__WHAT YOU SHOULD DO__: Please copy, exactly as they appear below, the lines from the one containing "mem := publishMem" through the one containing "def RingCtx.outsideRegion (c".

Collected data entries

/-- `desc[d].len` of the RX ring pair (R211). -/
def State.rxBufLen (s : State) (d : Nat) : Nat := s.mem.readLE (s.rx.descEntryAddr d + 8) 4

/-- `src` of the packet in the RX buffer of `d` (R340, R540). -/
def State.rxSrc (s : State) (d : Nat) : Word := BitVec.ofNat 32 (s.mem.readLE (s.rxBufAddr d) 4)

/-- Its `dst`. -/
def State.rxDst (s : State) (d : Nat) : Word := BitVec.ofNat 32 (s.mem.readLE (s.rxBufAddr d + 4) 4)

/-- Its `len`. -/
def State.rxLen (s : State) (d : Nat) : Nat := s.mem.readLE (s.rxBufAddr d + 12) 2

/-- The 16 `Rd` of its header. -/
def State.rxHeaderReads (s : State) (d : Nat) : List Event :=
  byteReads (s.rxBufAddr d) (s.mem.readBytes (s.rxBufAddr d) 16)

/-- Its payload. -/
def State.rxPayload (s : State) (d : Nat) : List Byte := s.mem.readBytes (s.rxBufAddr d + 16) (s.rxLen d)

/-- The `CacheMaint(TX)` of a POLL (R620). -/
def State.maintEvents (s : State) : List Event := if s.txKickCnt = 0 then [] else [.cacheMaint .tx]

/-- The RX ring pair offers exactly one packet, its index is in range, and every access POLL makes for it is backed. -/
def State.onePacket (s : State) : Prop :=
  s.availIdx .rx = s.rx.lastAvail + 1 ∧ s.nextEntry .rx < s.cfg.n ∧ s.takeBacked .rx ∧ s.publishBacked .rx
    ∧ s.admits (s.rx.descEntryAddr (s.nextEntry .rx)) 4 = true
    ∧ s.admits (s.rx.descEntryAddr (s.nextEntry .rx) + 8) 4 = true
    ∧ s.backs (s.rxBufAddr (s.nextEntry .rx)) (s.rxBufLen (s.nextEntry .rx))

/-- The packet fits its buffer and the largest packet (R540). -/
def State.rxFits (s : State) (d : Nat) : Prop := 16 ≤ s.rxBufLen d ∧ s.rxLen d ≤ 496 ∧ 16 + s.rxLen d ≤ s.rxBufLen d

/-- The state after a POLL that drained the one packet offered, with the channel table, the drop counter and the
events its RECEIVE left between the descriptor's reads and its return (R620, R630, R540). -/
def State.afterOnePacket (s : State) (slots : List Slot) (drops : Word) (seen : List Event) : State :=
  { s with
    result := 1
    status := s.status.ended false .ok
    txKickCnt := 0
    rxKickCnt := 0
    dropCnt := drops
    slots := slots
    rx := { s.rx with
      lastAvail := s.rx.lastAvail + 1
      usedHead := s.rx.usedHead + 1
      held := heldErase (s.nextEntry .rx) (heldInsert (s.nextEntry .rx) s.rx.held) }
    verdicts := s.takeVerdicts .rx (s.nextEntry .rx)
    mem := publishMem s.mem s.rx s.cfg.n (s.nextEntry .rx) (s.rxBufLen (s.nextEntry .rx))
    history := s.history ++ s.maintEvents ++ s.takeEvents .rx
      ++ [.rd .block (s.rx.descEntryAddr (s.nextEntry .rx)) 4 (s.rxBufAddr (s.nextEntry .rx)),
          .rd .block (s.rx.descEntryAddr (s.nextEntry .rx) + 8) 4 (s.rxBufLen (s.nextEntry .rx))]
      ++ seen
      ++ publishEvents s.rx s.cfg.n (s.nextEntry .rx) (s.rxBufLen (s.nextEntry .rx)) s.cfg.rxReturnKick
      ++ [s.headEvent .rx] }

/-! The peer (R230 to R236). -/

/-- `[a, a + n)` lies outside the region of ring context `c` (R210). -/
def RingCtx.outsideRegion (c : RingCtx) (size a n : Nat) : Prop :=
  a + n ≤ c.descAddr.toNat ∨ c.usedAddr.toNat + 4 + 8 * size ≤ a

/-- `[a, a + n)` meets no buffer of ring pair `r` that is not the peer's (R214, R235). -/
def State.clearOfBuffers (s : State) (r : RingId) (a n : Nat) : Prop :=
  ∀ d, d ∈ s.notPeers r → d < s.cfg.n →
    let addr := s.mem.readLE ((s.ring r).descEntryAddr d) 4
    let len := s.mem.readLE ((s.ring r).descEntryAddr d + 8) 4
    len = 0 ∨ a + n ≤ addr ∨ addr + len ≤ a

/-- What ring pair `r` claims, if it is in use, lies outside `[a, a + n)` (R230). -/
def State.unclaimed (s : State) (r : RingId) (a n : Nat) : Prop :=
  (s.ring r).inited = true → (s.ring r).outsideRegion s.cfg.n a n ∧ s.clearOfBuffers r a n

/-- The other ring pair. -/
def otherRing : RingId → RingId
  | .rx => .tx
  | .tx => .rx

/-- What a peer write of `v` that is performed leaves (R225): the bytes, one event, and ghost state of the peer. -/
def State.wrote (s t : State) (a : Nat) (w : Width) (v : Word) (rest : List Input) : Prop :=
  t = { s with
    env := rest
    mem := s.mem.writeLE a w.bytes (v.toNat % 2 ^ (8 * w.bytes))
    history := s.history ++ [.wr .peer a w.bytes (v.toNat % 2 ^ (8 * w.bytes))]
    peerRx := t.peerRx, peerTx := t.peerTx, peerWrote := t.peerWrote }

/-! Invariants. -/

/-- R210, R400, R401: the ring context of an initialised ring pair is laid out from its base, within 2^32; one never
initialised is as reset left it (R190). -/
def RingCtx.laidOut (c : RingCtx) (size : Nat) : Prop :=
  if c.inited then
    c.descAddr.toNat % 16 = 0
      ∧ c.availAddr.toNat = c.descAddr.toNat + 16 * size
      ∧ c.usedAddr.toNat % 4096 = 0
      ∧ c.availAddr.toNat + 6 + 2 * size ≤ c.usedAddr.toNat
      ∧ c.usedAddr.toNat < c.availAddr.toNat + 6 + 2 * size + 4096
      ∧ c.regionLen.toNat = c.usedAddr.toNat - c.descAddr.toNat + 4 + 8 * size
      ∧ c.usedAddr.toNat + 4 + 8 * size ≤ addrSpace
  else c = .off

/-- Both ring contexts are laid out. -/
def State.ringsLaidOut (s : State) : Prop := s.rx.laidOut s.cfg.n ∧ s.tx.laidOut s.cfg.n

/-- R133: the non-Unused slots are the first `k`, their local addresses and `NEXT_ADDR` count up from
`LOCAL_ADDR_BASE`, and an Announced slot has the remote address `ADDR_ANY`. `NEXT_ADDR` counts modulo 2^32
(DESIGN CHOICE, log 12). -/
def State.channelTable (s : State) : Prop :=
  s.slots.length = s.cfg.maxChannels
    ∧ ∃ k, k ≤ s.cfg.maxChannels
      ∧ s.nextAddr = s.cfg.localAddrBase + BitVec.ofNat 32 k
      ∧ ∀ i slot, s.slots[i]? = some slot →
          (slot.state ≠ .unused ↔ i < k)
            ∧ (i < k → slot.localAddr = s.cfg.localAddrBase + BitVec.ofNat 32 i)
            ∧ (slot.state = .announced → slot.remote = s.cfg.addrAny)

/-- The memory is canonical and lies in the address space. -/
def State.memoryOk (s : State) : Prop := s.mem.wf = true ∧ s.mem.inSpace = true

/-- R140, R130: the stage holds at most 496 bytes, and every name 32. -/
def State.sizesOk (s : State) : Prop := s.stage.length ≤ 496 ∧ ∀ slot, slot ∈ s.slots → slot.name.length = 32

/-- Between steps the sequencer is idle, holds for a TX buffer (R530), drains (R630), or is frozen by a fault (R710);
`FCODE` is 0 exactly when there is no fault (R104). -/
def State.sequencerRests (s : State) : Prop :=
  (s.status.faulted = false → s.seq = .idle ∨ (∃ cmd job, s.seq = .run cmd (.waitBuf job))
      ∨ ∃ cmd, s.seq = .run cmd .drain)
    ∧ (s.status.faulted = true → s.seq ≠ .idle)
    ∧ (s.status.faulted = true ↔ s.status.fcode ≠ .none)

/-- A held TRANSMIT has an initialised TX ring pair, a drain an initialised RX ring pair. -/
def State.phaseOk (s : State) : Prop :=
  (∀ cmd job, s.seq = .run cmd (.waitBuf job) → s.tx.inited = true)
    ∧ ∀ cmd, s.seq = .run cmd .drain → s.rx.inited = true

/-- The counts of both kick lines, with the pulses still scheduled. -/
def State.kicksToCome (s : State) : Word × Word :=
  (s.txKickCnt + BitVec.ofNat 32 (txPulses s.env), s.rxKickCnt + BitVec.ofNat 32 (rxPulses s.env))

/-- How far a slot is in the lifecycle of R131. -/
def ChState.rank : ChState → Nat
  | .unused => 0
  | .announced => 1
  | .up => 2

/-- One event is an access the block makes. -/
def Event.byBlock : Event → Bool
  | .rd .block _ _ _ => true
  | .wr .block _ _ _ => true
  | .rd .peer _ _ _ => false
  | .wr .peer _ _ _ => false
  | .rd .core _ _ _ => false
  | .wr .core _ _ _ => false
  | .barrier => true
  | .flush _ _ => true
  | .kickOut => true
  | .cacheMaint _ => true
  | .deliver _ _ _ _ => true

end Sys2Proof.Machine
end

__WRITTEN RESPONSE__:
    mem := publishMem s.mem s.rx s.cfg.n (s.nextEntry .rx) (s.rxBufLen (s.nextEntry .rx))
    history := s.history ++ s.maintEvents ++ s.takeEvents .rx
      ++ [.rd .block (s.rx.descEntryAddr (s.nextEntry .rx)) 4 (s.rxBufAddr (s.nextEntry .rx)),
          .rd .block (s.rx.descEntryAddr (s.nextEntry .rx) + 8) 4 (s.rxBufLen (s.nextEntry .rx))]
      ++ seen
      ++ publishEvents s.rx s.cfg.n (s.nextEntry .rx) (s.rxBufLen (s.nextEntry .rx)) s.cfg.rxReturnKick
      ++ [s.headEvent .rx] }

/-! The peer (R230 to R236). -/

/-- `[a, a + n)` lies outside the region of ring context `c` (R210). -/
def RingCtx.outsideRegion (c : RingCtx) (size a n : Nat) : Prop :=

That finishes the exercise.